-- ==== Sys2Proof/Machine/PlanOf.lean ====
section
/-! DEFINITION. The plan of every instruction of a bundle, by constructor, with the slice specs and registers it names, for the issue of a
bundle and for the code scanner. -/

namespace Sys2Proof.Machine

/-- The plan of a slot instruction; an event has no slot and its plan does nothing. -/
def planOf (i : Instr) : Plan :=
  match i with
  | .add d x y => planAdd d x y
  | .sub d x y => planSub d x y
  | .addw d x y => planAddw d x y
  | .subw d x y => planSubw d x y
  | .mul d x y => planMul d x y
  | .mulh d x y => planMulh d x y
  | .mulhu d x y => planMulhu d x y
  | .mulw d x y => planMulw d x y
  | .div d x y => planDiv d x y
  | .divu d x y => planDivu d x y
  | .rem d x y => planRem d x y
  | .remu d x y => planRemu d x y
  | .and d x y => planAnd d x y
  | .or d x y => planOr d x y
  | .xor d x y => planXor d x y
  | .andn d x y => planAndn d x y
  | .shl d x y => planShl d x y
  | .shr d x y => planShr d x y
  | .sar d x y => planSar d x y
  | .rot d x y => planRot d x y
  | .min d x y => planMin d x y
  | .max d x y => planMax d x y
  | .minu d x y => planMinu d x y
  | .maxu d x y => planMaxu d x y
  | .cmpEq d x y => planCmpEq d x y
  | .cmpNe d x y => planCmpNe d x y
  | .cmpLt d x y => planCmpLt d x y
  | .cmpGe d x y => planCmpGe d x y
  | .cmpLtu d x y => planCmpLtu d x y
  | .cmpGeu d x y => planCmpGeu d x y
  | .addi d x imm => planAddi d x imm
  | .andi d x imm => planAndi d x imm
  | .shli d x imm => planShli d x imm
  | .shri d x imm => planShri d x imm
  | .sari d x imm => planSari d x imm
  | .ldi d hi lo n => planLdi d hi lo n
  | .lea d x y n => planLea d x y n
  | .sextB d x => planSextB d x
  | .sextH d x => planSextH d x
  | .sextW d x => planSextW d x
  | .zextB d x => planZextB d x
  | .zextH d x => planZextH d x
  | .zextW d x => planZextW d x
  | .clz d x => planClz d x
  | .ctz d x => planCtz d x
  | .popc d x => planPopc d x
  | .fadd d x y => planFadd d x y
  | .fsub d x y => planFsub d x y
  | .fmul d x y => planFmul d x y
  | .fmin d x y => planFmin d x y
  | .fmax d x y => planFmax d x y
  | .fcmpEq d x y => planFcmpEq d x y
  | .fcmpLt d x y => planFcmpLt d x y
  | .fcmpLe d x y => planFcmpLe d x y
  | .fcmpUn d x y => planFcmpUn d x y
  | .fcvtF32I32 d x => planFcvtF32I32 d x
  | .fcvtI32F32 d x => planFcvtI32F32 d x
  | .fcvtI32F32Rz d x => planFcvtI32F32Rz d x
  | .fcvtBf16F32 d x => planFcvtBf16F32 d x
  | .fcvtF32Bf16 d x => planFcvtF32Bf16 d x
  | .fcvtF16F32 d x => planFcvtF16F32 d x
  | .fcvtF32F16 d x => planFcvtF32F16 d x
  | .fcvtF32I64 d x => planFcvtF32I64 d x
  | .fdiv d x y => planFdiv d x y
  | .fsqrt d x => planFsqrt d x
  | .sett k x => planSett k x
  | .rdt d k => planRdt d k
  | .rdsys d n => planRdsys d n
  | .wrsys n x => planWrsys n x
  | .mov d x => planMov d x
  | .ldB d base imm => planLdB d base imm
  | .ldBu d base imm => planLdBu d base imm
  | .ldH d base imm => planLdH d base imm
  | .ldHu d base imm => planLdHu d base imm
  | .ldW d base imm => planLdW d base imm
  | .ldWu d base imm => planLdWu d base imm
  | .ldD d base imm => planLdD d base imm
  | .stB data base imm => planStB data base imm
  | .stH data base imm => planStH data base imm
  | .stW data base imm => planStW data base imm
  | .stD data base imm => planStD data base imm
  | .ldmr sl base imm => planLdmr sl base imm
  | .stmr sl base imm => planStmr sl base imm
  | .xlat h off imm => planXlat h off imm
  | .hrel h => planHrel h
  | .hinfo d h => planHinfo d h
  | .ldhW d h off imm => planLdhW d h off imm
  | .ldhD d h off imm => planLdhD d h off imm
  | .sthW data h off imm => planSthW data h off imm
  | .sthD data h off imm => planSthD data h off imm
  | .amoSwap d h off sz scope => planAmoSwap d h off sz scope
  | .amoAdd d h off sz scope => planAmoAdd d h off sz scope
  | .amoAnd d h off sz scope => planAmoAnd d h off sz scope
  | .amoOr d h off sz scope => planAmoOr d h off sz scope
  | .amoXor d h off sz scope => planAmoXor d h off sz scope
  | .amoMin d h off sz scope => planAmoMin d h off sz scope
  | .amoMax d h off sz scope => planAmoMax d h off sz scope
  | .amoMinu d h off sz scope => planAmoMinu d h off sz scope
  | .amoMaxu d h off sz scope => planAmoMaxu d h off sz scope
  | .amoFadd d h off sz scope => planAmoFadd d h off sz scope
  | .amoc d h off sz scope => planAmoc d h off sz scope
  | .pref h off imm => planPref h off imm
  | .vadd t d a b rel => planVadd t d a b rel
  | .vsub t d a b rel => planVsub t d a b rel
  | .vmul t d a b rel => planVmul t d a b rel
  | .vfma t d a b rel => planVfma t d a b rel
  | .vfms t d a b rel => planVfms t d a b rel
  | .vmin t d a b rel => planVmin t d a b rel
  | .vmax t d a b rel => planVmax t d a b rel
  | .vabs t d a rel => planVabs t d a rel
  | .vneg t d a rel => planVneg t d a rel
  | .vadds t d a x rel => planVadds t d a x rel
  | .vmuls t d a x rel => planVmuls t d a x rel
  | .vfmas t d a x rel => planVfmas t d a x rel
  | .vexp2 d a rel => planVexp2 d a rel
  | .vlog2 d a rel => planVlog2 d a rel
  | .vrcp d a rel => planVrcp d a rel
  | .vrsq d a rel => planVrsq d a rel
  | .vsqrt d a rel => planVsqrt d a rel
  | .vcvt t d a src part rel => planVcvt t d a src part rel
  | .vqnt t d a x rel => planVqnt t d a x rel
  | .vdqnt t d a x rel => planVdqnt t d a x rel
  | .vand d a b rel => planVand d a b rel
  | .vor d a b rel => planVor d a b rel
  | .vxor d a b rel => planVxor d a b rel
  | .vshl t d a b rel => planVshl t d a b rel
  | .vshr t d a b rel => planVshr t d a b rel
  | .vsar t d a b rel => planVsar t d a b rel
  | .vcmpEq t fb x y rel => planVcmpEq t fb x y rel
  | .vcmpNe t fb x y rel => planVcmpNe t fb x y rel
  | .vcmpLt t fb x y rel => planVcmpLt t fb x y rel
  | .vcmpLe t fb x y rel => planVcmpLe t fb x y rel
  | .vcmpGt t fb x y rel => planVcmpGt t fb x y rel
  | .vcmpGe t fb x y rel => planVcmpGe t fb x y rel
  | .vcmpUn t fb x y rel => planVcmpUn t fb x y rel
  | .vblend t d a b rel => planVblend t d a b rel
  | .vredsum t d a rel => planVredsum t d a rel
  | .vredmax t d a rel => planVredmax t d a rel
  | .vredmin t d a rel => planVredmin t d a rel
  | .vbcast t d a k rel => planVbcast t d a k rel
  | .vmov d a rel => planVmov d a rel
  | .vslide t d a sh rel => planVslide t d a sh rel
  | .vslide2 t d a b rel => planVslide2 t d a b rel
  | .vmacw t d a b rel => planVmacw t d a b rel
  | .vnar t d a sh rel => planVnar t d a sh rel
  | .vperm t d a b rel => planVperm t d a b rel
  | .vzrd d z rho g rel => planVzrd d z rho g rel
  | .vzrdL d z rho g rel => planVzrdL d z rho g rel
  | .vzwr d z rho g rel => planVzwr d z rho g rel
  | .vzero d rel => planVzero d rel
  | .viota t d rel => planViota t d rel
  | .mmaS z dA dB tA tB acc mx dual bt sclsrc dSA dSB => planMmaS z dA dB tA tB acc mx dual bt sclsrc dSA dSB
  | .mmaV z dA dB tA tB acc mx dual bt sclsrc dSA dSB => planMmaV z dA dB tA tB acc mx dual bt sclsrc dSA dSB
  | .mmaSg z dA dB tA tB acc mx dual bt g r => planMmaSg z dA dB tA tB acc mx dual bt g r
  | .mmaVg z dA dB tA tB acc mx dual bt g r => planMmaVg z dA dB tA tB acc mx dual bt g r
  | .mmaQ z dA dB tA tB acc mx dual bt x => planMmaQ z dA dB tA tB acc mx dual bt x
  | .zalloc z rows1 cols1 dual => planZalloc z rows1 cols1 dual
  | .zfree z => planZfree z
  | .zswap z => planZswap z
  | .zzero z both => planZzero z both
  | .mwait z => planMwait z
  | .chbeg sl z dA tQ dual mask x => planChbeg sl z dA tQ dual mask x
  | .chblk sl dA dB dM tK tV => planChblk sl dA dB dM tK tV
  | .chend sl => planChend sl
  | .chfin sl dA n => planChfin sl dA n
  | .chmrg sA sB => planChmrg sA sB
  | .chst sl x => planChst sl x
  | .chld sl z x => planChld sl z x
  | .chscl sl x => planChscl sl x
  | .scl latch row m => planScl latch row m
  | .sxv latch row m => planSxv latch row m
  | .sts latch row m => planSts latch row m
  | .cpy ch x n dw k => planCpy ch x n dw k
  | .cpwp d ch => planCpwp d ch
  | .cpwait ch x => planCpwait ch x
  | .cpabort ch => planCpabort ch
  | .barinit x y => planBarinit x y
  | .barexp x y => planBarexp x y
  | .bararr x y => planBararr x y
  | .barwait x y => planBarwait x y
  | .bartst d x => planBartst d x
  | .wopen w x => planWopen w x
  | .wadv w x => planWadv w x
  | .wclose w => planWclose w
  | .wstat d w => planWstat d w
  | .rres d x => planRres d x
  | .rpub x y => planRpub x y
  | .rtake x y => planRtake x y
  | .rrel x y => planRrel x y
  | .bgive home buf rcv => planBgive home buf rcv
  | .btake home buf n => planBtake home buf n
  | .bopen buf src ch => planBopen buf src ch
  | .bclose buf src ch => planBclose buf src ch
  | .fset n x => planFset n x
  | .faddFlag n x d => planFaddFlag n x d
  | .fwait n x => planFwait n x
  | .fwaiteq n x => planFwaiteq n x
  | .sbind p dir wd sx x y => planSbind p dir wd sx x y
  | .sbindWindow p dir wd sx w => planSbindWindow p dir wd sx w
  | .sunb p => planSunb p
  | .spos d p => planSpos d p
  | .tdset k x => planTdset k x
  | .tdget d k q => planTdget d k q
  | .loop x n => planLoop x n
  | .loopi lo hi n => planLoopi lo hi n
  | .ploop x n s1 e => planPloop x n s1 e
  | .lexit k => planLexit k
  | .setti k imm => planSetti k imm
  | .drain scope => planDrain scope
  | .fenceAcq scope => planFenceAcq scope
  | .fenceRel scope => planFenceRel scope
  | .tspawn x y => planTspawn x y
  | .tspawnG x y n => planTspawnG x y n
  | .tarm x y => planTarm x y
  | .tsig x => planTsig x
  | .texit x => planTexit x
  | .tsetq x p => planTsetq x p
  | .tsetqSelf p => planTsetqSelf p
  | .bsync scope => planBsync scope
  | .put x => planPut x
  | .get x => planGet x
  | .ramo x => planRamo x
  | .lbopen n x => planLbopen n x
  | .lbsend n x lk m => planLbsend n x lk m
  | .lbfree n => planLbfree n
  | .lbfreeClose n => planLbfreeClose n
  | .cgrp x scope op tout => planCgrp x scope op tout
  | .cgrpTeam scope op tout => planCgrpTeam scope op tout
  | .cbr t k => planCbr t k
  | .cbrWait t => planCbrWait t
  | .reconf x n => planReconf x n
  | .trap code => planTrap code
  | .svc x n => planSvc x n
  | .ntfy x code => planNtfy x code
  | .bundleIssue => Plan.nop .c
  | .dictionaryFill => Plan.nop .c
  | .resultLanding => Plan.nop .c
  | .trapEntry => Plan.nop .c
  | .maxrunExceeded => Plan.nop .c
  | .nop => planNop
  | .nopL => planNopL
  | .ldhReply => Plan.nop .c
  | .accessPerform => Plan.nop .c
  | .refusal => Plan.nop .c
  | .refusalRetry => Plan.nop .c
  | .forwardingPointer => Plan.nop .c
  | .nopV => planNopV
  | .nopM => planNopM
  | .mwaitAll => planMwaitAll
  | .commandIssue => Plan.nop .c
  | .commandComplete => Plan.nop .c
  | .nopS => planNopS
  | .nopC => planNopC
  | .copyEntryStart => Plan.nop .c
  | .copyRowDelivery => Plan.nop .c
  | .windowRowDelivery => Plan.nop .c
  | .windowRowStore => Plan.nop .c
  | .link => planLink
  | .barrierRelease => Plan.nop .c
  | .remoteRequest => Plan.nop .c
  | .putAck => Plan.nop .c
  | .getData => Plan.nop .c
  | .ramoResult => Plan.nop .c
  | .lbMessage => Plan.nop .c
  | .cbrOutcome => Plan.nop .c
  | .collectiveTimeout => Plan.nop .c
  | .reconfMeet => Plan.nop .c
  | .crossconnectConfirm => Plan.nop .c
  | .reconfTimeout => Plan.nop .c
  | .tgack => planTgack
  | .tret => planTret
  | .tlbWalkComplete => Plan.nop .c
  | .faultAnswer => Plan.nop .c
  | .dispatchChoice => Plan.nop .c
  | .preemptWithdraw => Plan.nop .c
  | .scrubDone => Plan.nop .c
  | .coreScrub => Plan.nop .c
  | .gangStart => Plan.nop .c
  | .preemptionSave => Plan.nop .c
  | .restore => Plan.nop .c
  | .trackingPeriod => Plan.nop .c
  | .migrationSwitch => Plan.nop .c
  | .rowExchange => Plan.nop .c
  | .flitReceive => Plan.nop .c
  | .negativeAcknowledgement => Plan.nop .c
  | .ackTimeout => Plan.nop .c
  | .linkRetrain => Plan.nop .c
  | .linkTrainComplete => Plan.nop .c
  | .laneRepair => Plan.nop .c
  | .ptbTimeMessage => Plan.nop .c
  | .ptbMessageReceive => Plan.nop .c
  | .ptbParentLoss => Plan.nop .c
  | .launch => Plan.nop .c
  | .gang => Plan.nop .c
  | .mwrite => Plan.nop .c
  | .mwriteAck => Plan.nop .c
  | .mread => Plan.nop .c
  | .mreadReply => Plan.nop .c
  | .hostAccessTimeout => Plan.nop .c
  | .map => Plan.nop .c
  | .unmap => Plan.nop .c
  | .health => Plan.nop .c
  | .attest => Plan.nop .c
  | .attestCert => Plan.nop .c
  | .tkey => Plan.nop .c
  | .coldStart => Plan.nop .c
  | .warmStart => Plan.nop .c
  | .powerLimit => Plan.nop .c
  | .dieThrottle => Plan.nop .c
  | .hbmRefreshDouble => Plan.nop .c
  | .hbmThrottle => Plan.nop .c
  | .thermalTrip => Plan.nop .c
  | .coreError => Plan.nop .c
  | .dieThrottleRelease => Plan.nop .c
  | .hbmThrottleRelease => Plan.nop .c
  | .svcAnswer => Plan.nop .c
  | .rehashWalk => Plan.nop .c
  | .regionDescriptor => Plan.nop .c
  | .routerAdvertisement => Plan.nop .c
  | .addressLifetimeExpiry => Plan.nop .c
  | .icmpv6Request => Plan.nop .c
  | .correctedError => Plan.nop .c
  | .refreshWindow => Plan.nop .c

/-- The matrix registers that an instruction names in a slice spec, an LM slice or the m field of slot S (R132). -/
def regsOf (i : Instr) : List Nat :=
  match i with
  | .ldmr sl _ _ => [specReg sl]
  | .stmr sl _ _ => [specReg sl]
  | .vadd _ d a b _ => [specReg d, specReg a, specReg b]
  | .vsub _ d a b _ => [specReg d, specReg a, specReg b]
  | .vmul _ d a b _ => [specReg d, specReg a, specReg b]
  | .vfma _ d a b _ => [specReg d, specReg a, specReg b]
  | .vfms _ d a b _ => [specReg d, specReg a, specReg b]
  | .vmin _ d a b _ => [specReg d, specReg a, specReg b]
  | .vmax _ d a b _ => [specReg d, specReg a, specReg b]
  | .vabs _ d a _ => [specReg d, specReg a]
  | .vneg _ d a _ => [specReg d, specReg a]
  | .vadds _ d a _ _ => [specReg d, specReg a]
  | .vmuls _ d a _ _ => [specReg d, specReg a]
  | .vfmas _ d a _ _ => [specReg d, specReg a]
  | .vexp2 d a _ => [specReg d, specReg a]
  | .vlog2 d a _ => [specReg d, specReg a]
  | .vrcp d a _ => [specReg d, specReg a]
  | .vrsq d a _ => [specReg d, specReg a]
  | .vsqrt d a _ => [specReg d, specReg a]
  | .vcvt _ d a _ _ _ => [specReg d, specReg a]
  | .vqnt _ d a _ _ => [specReg d, specReg a]
  | .vdqnt _ d a _ _ => [specReg d, specReg a]
  | .vand d a b _ => [specReg d, specReg a, specReg b]
  | .vor d a b _ => [specReg d, specReg a, specReg b]
  | .vxor d a b _ => [specReg d, specReg a, specReg b]
  | .vshl _ d a b _ => [specReg d, specReg a, specReg b]
  | .vshr _ d a b _ => [specReg d, specReg a, specReg b]
  | .vsar _ d a b _ => [specReg d, specReg a, specReg b]
  | .vcmpEq _ _ x y _ => [specReg x, specReg y]
  | .vcmpNe _ _ x y _ => [specReg x, specReg y]
  | .vcmpLt _ _ x y _ => [specReg x, specReg y]
  | .vcmpLe _ _ x y _ => [specReg x, specReg y]
  | .vcmpGt _ _ x y _ => [specReg x, specReg y]
  | .vcmpGe _ _ x y _ => [specReg x, specReg y]
  | .vcmpUn _ _ x y _ => [specReg x, specReg y]
  | .vblend _ d a b _ => [specReg d, specReg a, specReg b]
  | .vredsum _ d a _ => [specReg d, specReg a]
  | .vredmax _ d a _ => [specReg d, specReg a]
  | .vredmin _ d a _ => [specReg d, specReg a]
  | .vbcast _ d a _ _ => [specReg d, specReg a]
  | .vmov d a _ => [specReg d, specReg a]
  | .vslide _ d a _ _ => [specReg d, specReg a]
  | .vslide2 _ d a b _ => [specReg d, specReg a, specReg b]
  | .vmacw _ d a b _ => [specReg d, specReg a, specReg b]
  | .vnar _ d a _ _ => [specReg d, specReg a]
  | .vperm _ d a b _ => [specReg d, specReg a, specReg b]
  | .vzrd d _ _ _ _ => [specReg d]
  | .vzrdL d _ _ _ _ => [specReg d]
  | .vzwr d _ _ _ _ => [specReg d]
  | .vzero d _ => [specReg d]
  | .viota _ d _ => [specReg d]
  | .scl _ _ m => [m.toNat]
  | .sxv _ _ m => [m.toNat]
  | .sts _ _ m => [m.toNat]
  | _ => []

end Sys2Proof.Machine
end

* * * * *

Taking the material above, extract exactly and only the lines from the line with "planWstat d w" to the line with "planBtake home buf n", inclusive of both.

Answer for the task:
  | .wstat d w => planWstat d w
  | .rres d x => planRres d x
  | .rpub x y => planRpub x y
  | .rtake x y => planRtake x y
  | .rrel x y => planRrel x y
  | .bgive home buf rcv => planBgive home buf rcv
  | .btake home buf n => planBtake home buf n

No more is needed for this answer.